Kai Ken - The Oldest and Purest Japanese Dog Breed
The Kai Ken was developed in Japan around the 1700s. The name comes from the ancient province in which it originated, and that today is in the prefecture of Yamanashi. Kai Ken were originally bred to hunt wild boar and deer in the mountainous country of the area, but are not commonly used in this capacity in modern times. The breed was first seen in the US in 1951, but did not become established for some years after that first importation. They are still not common except in their native Japan.
It was thought that the breed (along with many others) was declining in numbers after the influx of western breeds such as the Pointer and the German Shepherd after the First World War. In the 1930s, a study done by Mr Harao Isogai attempted to categorize and revive the native Japanese breed, and they are at no risk of extinction today.

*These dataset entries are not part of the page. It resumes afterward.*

def State.blkErr_scope : Scope := State.errAlarm_scope
theorem State.blkErr_keeps (s : State) (p : Page) (k : Nat) (sev : Nat) (payload : List Byte) (c : Option Capture) : State.Keeps State.blkErr_scope s (State.blkErr s p k sev payload c) := by
  unfold State.blkErr
  (try dsimp only)
  repeat' first
    | with_reducible exact State.Keeps.refl _ _
    | with_reducible apply State.Keeps.ite
    | ((with_reducible apply State.Keeps.step (State.occur_keeps ..)); rotate_right; decide)
    | ((with_reducible apply State.Keeps.step (State.setErr_keeps ..)); rotate_right; decide)

end Sys2Proof.Machine
end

The Kai Ken is a medium-sized breed of undeniably Japanese type. Height: 18 - 23 in (46 - 58 cm). Weight: 35 - 45 lb (16 - 21 kg), although some are said to grow as large as 60 lb (27 kg).
The head is large (but not as large as some other Japanese breeds) with a rounded skull and moderately long muzzle that tapers. The forward-facing upright ears are triangular and sit on top of the head; they are not large, but are larger than those of other medium-sized Japanese breeds. The neck is short, thick-set and muscular, and the chest is also large. The tail is thick and is set high on the back to reach forwards and over to one side in a single curl.
The Kai Ken has a harsh, straight outer coat, but the undercoat is soft and thick. They are always brindle in shades of red or black. The pups are born black and lighten as they age.
The Kai Ken is a dog for the real enthusiast. Although it is no longer used for its traditional role of hunting wild boar, this dog retains many of its original attributes. This is a proud, noble-spirited dog of quite remarkable intelligence. It is suitable for the more assertive owner who is prepared to maintain a strict control over the dog, particularly when it is young. The Kai Ken can make a good watch-dog and it should only be encouraged to bark at the sounds you want it to respond to.